- [Task details]:
From the listing below, retype exactly the line holding "if fails then", the line holding "let left := scaleLen", and the lines between them; skip everything else.

- [Material provided]:
/-! ## MMOP (R144) -/

/-- The activation bytes that the command's current tile still lacks. -/
def ECmd.tileRest (c : ECmd) : Nat :=
  let p := parOf c.fn c.par
  let all := activLen p.afmt p.rows (mmK p.bfmt) p.akb
  c.claimA - (p.nt - c.tile - 1) * all
/-- R151: a starved command stops now: at a tile's boundary, or when its tile can no longer be filled. -/
def Mach.starvedNow (m : Mach) (h : Nat) (c : ECmd) : Bool :=
  c.starved && (c.phase == .running ||
    (c.phase == .rows &&
      (m.ham h).eng.fifoA.length + (List.range 4).foldl (fun t ch => t + m.toPush h c.ctx ch 3) 0 < c.tileRest))
/-- MMOP_TILE has a move now: a starved command stops, a tile moves to the active latch, or an activation header is there. -/
def Mach.tileDue (m : Mach) (h : Nat) : Bool :=
  let e := (m.ham h).eng
  match e.q.head? with
  | some c =>
    c.fn = 0 && (m.starvedNow h c || (c.phase == .running && c.due ≤ m.now && !(m.ctx h c.ctx).stopped &&
      (if c.row = 0 then
        match e.shadow with | some t => t.ready ≤ m.now | none => false
      else 32 ≤ e.fifoA.ready m.now)))
  | none => false
/-- The header of an activation tile fits a command (R137, R144). -/
def activOk (p : Par) (hd : List Byte) : Bool :=
  natAt hd 0 1 = 0x41 && natAt hd 1 1 = p.afmt + (if p.akb then 16 else 0) && natAt hd 2 1 = p.rows - 1 && (hd.drop 3).all (· = 0)
/-- MMOP_TILE: the shadow moves to the active latch, or the activation header is consumed, and is checked. -/
def mmopTile (h : Nat) : Act := fun _ m =>
  match m.engHead h with
  | none => m
  | some c =>
    let e := (m.ham h).eng
    let p := parOf c.fn c.par
    if !m.tileDue h then m
    else if m.starvedNow h c then m.mmStop h c (some 0x403)
    else if c.row = 0 then
      match e.shadow with
      | none => m
      | some t =>
        let hd := natAt t.bytes 1 1
        let fits := !t.bad && hd % 16 = p.bfmt && (hd / 16 = 1) = p.bkb
        let latch : Option Latch := if t.bad then none else some { fmt := hd % 16, kb := hd / 16 = 1, data := t.bytes.drop 32 }
        let f : ECmd → ECmd := fun c =>
          { c with row := 1, claimW := c.claimW - t.bytes.length, due := m.now + if c.tile = 0 then 1 else 0 }
        let m := (m.modEng h (fun e => { e with shadow := none, active := latch })).modCmd h c.id f
        if t.fails ≠ [] then m.mmStop h (f c) (some badData) else if fits then m else m.mmStop h (f c) (some 0x404)
    else
      let (hd, fails) := e.fifoA.head 32
      let f : ECmd → ECmd := fun c => { c with phase := .rows, row := 0, scales := [], claimA := c.claimA - 32, due := m.now + 1 }
      let m := (m.modEng h (fun e => { e with fifoA := e.fifoA.drop 32 })).modCmd h c.id f
      if fails then m.mmStop h (f c) (some badData) else if activOk p hd then m else m.mmStop h (f c) (some 0x404)
/-- MMOP_TILE. -/
def execMmopTile (ham : Nat) (s : State) := lift (mmopTile ham) s
/-- The next bytes of a tile: up to 128 of its scales, or one row. -/
def ECmd.takes (c : ECmd) : Nat :=
  let p := parOf c.fn c.par
  let left := scaleLen p.rows (mmK p.bfmt) p.akb - c.scales.length
  if left ≠ 0 then min 128 left else rowLen p.afmt (mmK p.bfmt)
/-- ACTIVATION_ROW_ENTRY has a move now. -/
def Mach.rowDue (m : Mach) (h : Nat) : Bool :=
  match m.engHead h with
  | some c => c.phase == .rows && c.due ≤ m.now && c.takes ≤ (m.ham h).eng.fifoA.ready m.now && !m.starvedNow h c
  | none => false
/-- A row of results sets out through the array: it is computed from what its accumulator row will hold then, and its columns are written
as they come (R146). -/
def Engine.enter (e : Engine) (now r typ n : Nat) (ws : List Word) : Engine :=
  { e with flow := e.flow ++ [{ entry := now, row := r, typ, cols := n, words := ws }] }
/-- ACTIVATION_ROW_ENTRY: scales, then a row enters the array and its accumulator row takes the products (R144 to R146). A word that fails
its check, in the FIFO or in the accumulator row, stops the command (R194). Where the stop of an earlier command has left the active latch
empty, a command without LOADW runs all the same: it consumes its activation bytes, and its rows and tags stay as they are (DESIGN CHOICE,
log 12). -/
def activationRowEntry (h : Nat) : Act := fun _ m =>
  match m.engHead h with
  | none => m
  | some c =>
    if !m.rowDue h then m
    else
      let p := parOf c.fn c.par
      let k := mmK p.bfmt
      let n := c.takes
      let r := p.acc + c.row
      let zero := p.zero && c.tile = 0
      let (data, fails) := (m.ham h).eng.fifoA.head n
      let m := m.modEng h (fun e => { e with fifoA := e.fifoA.drop n })
      let isScale := c.scales.length < scaleLen p.rows k p.akb
      if fails || (!isScale && !zero && (m.ham h).eng.rowFails r) then m.mmStop h { c with claimA := c.claimA - n } (some badData)
      else if isScale then
        m.modCmd h c.id (fun c => { c with scales := c.scales ++ data, claimA := c.claimA - n, due := m.now + 1 })
      else
        let per := 4 * k / 32
        let scales := if p.akb then (c.scales.drop (c.row * per)).take per else []
        let m := m.modEng h (fun e =>
          match e.active with
          | none => e
          | some l => e.enter m.now r p.typ (mmN l.fmt) (mmRow e l r p.typ p.afmt zero data scales p.akb))
        let isOver := c.row + 1 ≥ p.rows
        m.modCmd h c.id (fun c =>
          let c := { c with claimA := c.claimA - n }
          if !isOver then { c with row := c.row + 1, due := m.now + mmCycles p.bfmt }
          else if c.tile + 1 < p.nt then { c with phase := .running, tile := c.tile + 1, row := 0, due := m.now + 1 }
          else { c with phase := .draining, due := m.now + 113 + mmN p.bfmt })
/-- ACTIVATION_ROW_ENTRY. -/
def execActivationRowEntry (ham : Nat) (s : State) := lift (activationRowEntry ham) s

- [The answer]:
      if fails then m.mmStop h (f c) (some badData) else if activOk p hd then m else m.mmStop h (f c) (some 0x404)
/-- MMOP_TILE. -/
def execMmopTile (ham : Nat) (s : State) := lift (mmopTile ham) s
/-- The next bytes of a tile: up to 128 of its scales, or one row. -/
def ECmd.takes (c : ECmd) : Nat :=
  let p := parOf c.fn c.par
  let left := scaleLen p.rows (mmK p.bfmt) p.akb - c.scales.length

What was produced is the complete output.